BEGIN DATA FOR THIS TASK
-- ==== Sys2Proof/Laws/Layouts.lean ====
section
/-! SUPPORT. The byte layouts: what each reader of a payload takes, and the bytes of each answer (R180, R185, R187 to
R192). -/

namespace Sys2Proof.Machine

/-! ### Numbers -/

theorem byteOf_eq (n : Nat) : byteOf n = BitVec.ofNat 8 n := rfl

theorem halfAt_toNat (b : List Byte) (i : Nat) : (halfAt b i).toNat = byteAt b i + 256 * byteAt b (i + 1) := by
  unfold halfAt byteAt
  rw [BitVec.toNat_append, ← Nat.shiftLeft_add_eq_or_of_lt (BitVec.isLt _), Nat.shiftLeft_eq]
  omega

theorem wordAt_toNat (b : List Byte) (i : Nat) : (wordAt b i).toNat =
    byteAt b i + 256 * byteAt b (i + 1) + 65536 * byteAt b (i + 2) + 16777216 * byteAt b (i + 3) := by
  unfold wordAt byteAt
  rw [BitVec.toNat_append, ← Nat.shiftLeft_add_eq_or_of_lt (BitVec.isLt _), BitVec.toNat_append,
    ← Nat.shiftLeft_add_eq_or_of_lt (BitVec.isLt _), BitVec.toNat_append,
    ← Nat.shiftLeft_add_eq_or_of_lt (BitVec.isLt _)]
  simp only [Nat.shiftLeft_eq]
  omega

theorem byte_extract (n k : Nat) (w : BitVec n) : w.extractLsb' k 8 = BitVec.ofNat 8 (w.toNat / 2 ^ k) := by
  apply BitVec.eq_of_toNat_eq
  rw [BitVec.extractLsb'_toNat, BitVec.toNat_ofNat, Nat.shiftRight_eq_div_pow]

theorem halfBytes_eq (h : Half) : halfBytes h = twoBytes h.toNat := by
  unfold halfBytes twoBytes
  rw [byte_extract, byte_extract]
  simp

theorem wordBytes_eq (w : Word) : wordBytes w = fourBytes w.toNat := by
  unfold wordBytes fourBytes
  rw [byte_extract, byte_extract, byte_extract, byte_extract]
  simp

theorem twoBytes_mod (n : Nat) : twoBytes (n % 65536) = twoBytes n := by
  unfold twoBytes
  rw [List.cons.injEq, List.cons.injEq]
  refine ⟨?_, ?_, rfl⟩ <;> apply BitVec.eq_of_toNat_eq <;> simp only [BitVec.toNat_ofNat] <;> omega

theorem fourBytes_mod (n : Nat) : fourBytes (n % 4294967296) = fourBytes n := by
  unfold fourBytes
  rw [List.cons.injEq, List.cons.injEq, List.cons.injEq, List.cons.injEq]
  refine ⟨?_, ?_, ?_, ?_, rfl⟩ <;> apply BitVec.eq_of_toNat_eq <;> simp only [BitVec.toNat_ofNat] <;> omega

theorem halfBytes_halfOf (n : Nat) : halfBytes (halfOf n) = twoBytes n := by
  rw [halfBytes_eq, halfOf, BitVec.toNat_ofNat, twoBytes_mod]

theorem wordBytes_ofNat (n : Nat) : wordBytes (BitVec.ofNat 32 n) = fourBytes n := by
  rw [wordBytes_eq, BitVec.toNat_ofNat, fourBytes_mod]

theorem wordBytes_ofInt (a : Int) : wordBytes (BitVec.ofInt 32 a) = fourBytes (a % 4294967296).toNat := by
  rw [wordBytes_eq]; congr 1

theorem eq_byteOf {x : Byte} {n : Nat} (h : n < 256) : x = BitVec.ofNat 8 n ↔ x.toNat = n := by
  constructor
  · rintro rfl; rw [BitVec.toNat_ofNat]; omega
  · rintro rfl; simp

/-! ### Enumerated fields (R187) -/

theorem readFlag_iff {n : Nat} {f : Bool} : readFlag n = some f ↔ n = if f then 1 else 0 := by
  rcases n with _ | _ | n <;> cases f <;> simp [readFlag]

theorem readPort_iff {n : Nat} {p : PortId} : readPort n = some p ↔ n = p.val := by
  unfold readPort
  split
  · next h => simp only [Option.some.injEq, Fin.ext_iff]
  · next h => simp only [reduceCtorEq, false_iff]; intro e; exact h (e ▸ p.isLt)

theorem readChan_iff {n : Nat} {p : ChanId} : readChan n = some p ↔ n = p.val := by
  unfold readChan
  split
  · next h => simp only [Option.some.injEq, Fin.ext_iff]
  · next h => simp only [reduceCtorEq, false_iff]; intro e; exact h (e ▸ p.isLt)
END DATA FOR THIS TASK
> [YOUR OBJECTIVE]
Find and copy each line in the material above where the string "apply" occurs.

> [SOLUTION]
  apply BitVec.eq_of_toNat_eq
  refine ⟨?_, ?_, rfl⟩ <;> apply BitVec.eq_of_toNat_eq <;> simp only [BitVec.toNat_ofNat] <;> omega
  refine ⟨?_, ?_, ?_, ?_, rfl⟩ <;> apply BitVec.eq_of_toNat_eq <;> simp only [BitVec.toNat_ofNat] <;> omega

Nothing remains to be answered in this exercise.